Ankaralı sanatçı Başak Acar’la bir röportaj gerçekleştirdik. Türkiye’de medya üzerinde giderek büyüyen iktidar savaşlarına uzun süreden beri hiç yabancı değiliz. Bu süreçte sanatsal üretimlerini özellikle televizyon karşıtlığı üzerinde yoğunlaştırmış Başak Acar ve çalışmalarını Yeşil Gazete olarak hem daha yakından tanımak ve hem de okurlarımıza tanıtmanın anlamlı olacağını düşündük.
Yeşil Gazete okurlarına biraz kendini tanıtır mısın?
Ben Başak Acar. Ankara doğumluyum. İkinci üniversitemi okumaktayım. İlki Mersin üniversitesi Güzel Sanatlar Fakültesi heykel bölümüydü. Şimdi Gazi güzel sanatlar fakültesinde, resim okuyorum.
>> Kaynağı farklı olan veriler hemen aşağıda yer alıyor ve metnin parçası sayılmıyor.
-- ==== Sys2Proof/Decode.lean ====
section
/-! DEFINITION. Decoding and encoding of command words (R56, R60, R61, R62), and the byte order that lays a word out
on the bus (R11, R42, R44). -/

namespace Sys2Proof

/-- `byte(w, k)` of R11: bits [8k+7:8k] of `w`, for k in 0..3. -/
def byteOf (w : Word) (k : Nat) : Byte := w.extractLsb' (8 * k) 8

/-- `le32(b0, b1, b2, b3)` of R11: the word `b3 ++ b2 ++ b1 ++ b0`. -/
def le32 (b0 b1 b2 b3 : Byte) : Word := b3 ++ b2 ++ b1 ++ b0

/-- The four byte lanes of a 32-bit access: lane k carries bits [8k+7:8k] (R44). -/
def lanesOf (w : Word) : List Byte := [byteOf w 0, byteOf w 1, byteOf w 2, byteOf w 3]

/-- Why a command is not decoded. -/
inductive DecodeReject where
  /-- ILLEGAL (R61, R62): the value is none of 1, 2, 3, 4. -/
  | illegalCmd (v : Word)
  /-- Not the four byte lanes of one 32-bit write, so not a command word (R63, R115). -/
  | notOneWord (lanes : Nat)
deriving DecidableEq, Repr

/-- The decoder of R61, total on every 32-bit value; all 32 bits are decoded. -/
def decode (v : Word) : Except DecodeReject Instr :=
  if v = 0x00000001#32 then .ok .init
  else if v = 0x00000002#32 then .ok .seek
  else if v = 0x00000003#32 then .ok .read
  else if v = 0x00000004#32 then .ok .xor
  else .error (.illegalCmd v)

/-- The decoder on the byte lanes of a bus write, total on any list of bytes (R44, R63). -/
def decodeLanes : List Byte → Except DecodeReject Instr
  | [b0, b1, b2, b3] => decode (le32 b0 b1 b2 b3)
  | lanes => .error (.notOneWord lanes.length)

/-- The command word of an instruction (R60). -/
def encode : Instr → Word
  | .init => 0x00000001#32
  | .seek => 0x00000002#32
  | .read => 0x00000003#32
  | .xor => 0x00000004#32

/-- The byte lanes of an instruction's command word (R44). -/
def encodeLanes (i : Instr) : List Byte := lanesOf (encode i)

/-- The command word whose bits spec/opcode_table.json numbers as `w`, `nbits` of them given. Every command is one
32-bit word (R63), so the bits above `nbits` are 0 and there are none above 32. -/
def tableWord (nbits w : Nat) : Word := BitVec.ofNat 32 (w % 2 ^ nbits)

/-- The instruction the decoder reads from the table's word, laid out on the bus's byte lanes (R44). -/
def decodeTableWord (nbits w : Nat) : Option Instr := (decodeLanes (lanesOf (tableWord nbits w))).toOption

end Sys2Proof
end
Resim ve heykel dışında fotoğraf ve video çalışmaları da yapıyorum.
“Televizyonunu öldür” üzerine odaklandığın görülüyor…
Tabiî ki her sanatçı gibi benimde seçtiğim bazı konular var ve her konuya ilgi duymuyorum. Bunların en başında kill your tv’yi sayabiliriz. Ben tüm tv’ler ölmeli gibi bir düşünceyle işe başladığımda, bunu yurtdışında yapanlar olduğunu bilmiyordum. O nedenle başladığım harekete bir isim vermemiştim. Sonra böyle bir şey olduğunu ve “kill your tv” adında olduğunu öğrendim, henüz Türkiye’de yoktu. İlk yapan benim. Biz buna “televizyonunu öldür” diyebiliriz.Yaşamın olmadığı, renklerin çekilerek hakim bir tek renkliliğe dönüştürüldüğü yerde, çeşitlilik sözlüklerde kalmış, gündelik hayatta bir karşılığı olmayan bir sözcüğe, geri dönüşü olanaksız nostaljik bir tanıma dönüşür. Hayatın özerkliğinin ve çeşitliliğin devamı açısından tüm tv’ler kırılmalı, tüm vericiler yıkılmalı, tüm stüdyolar da yakılmalıdır.
Bu bağlamda, bireysel olarak tercihim, verilen estetik değerlerin reddi, kavramsal olarak sembolik bile olsa bu dayatma estetizasyonunun parçalanmasına atfettiğim önemden dolayı resim- fotoğraf ve video alanlarında tv’nin parçalanması konusunu işlemektir.
Peki okurlarımızın daha yakından tanıması için politik motivasyonundan bahseder misin? Aktif olarak çalıştığın, önem verdiğin örgütlenmeler ve konular nelerdir?
Bunları yaparken bulunduğum bir taraf elbette var. Örgütlü olmasam da kimseyle, fikirsel birlik içinde olduğum aynı düşünden insanlar var. Kendimi tanımlamak için anarşist sözcüğünü kullanabilirim. Uygarlık karşıtı bir tavrım da var. Savaş karşıtlarını, feministleri, eşcinselleri, hayvan özgürlükçülerini yine bu tarafta sayabiliriz. Kısaca tüm sınıf, tür,cins,ırk ayrımcılığına karşı olanlarla. Devlet ve dayatmalarının olmadığı bir dünyada mutlu yaşayacağımızı düşünüyorum. Haberleri ben arkadaşlarımdan alıyorum. Birkaç tane de izlediğim site ve düzen medyası olmayan gazete, fanzin türü yayınlardan elde ediyorum. Bu anlamda Yeşil Gazete de önemli bir haber kaynağımdır.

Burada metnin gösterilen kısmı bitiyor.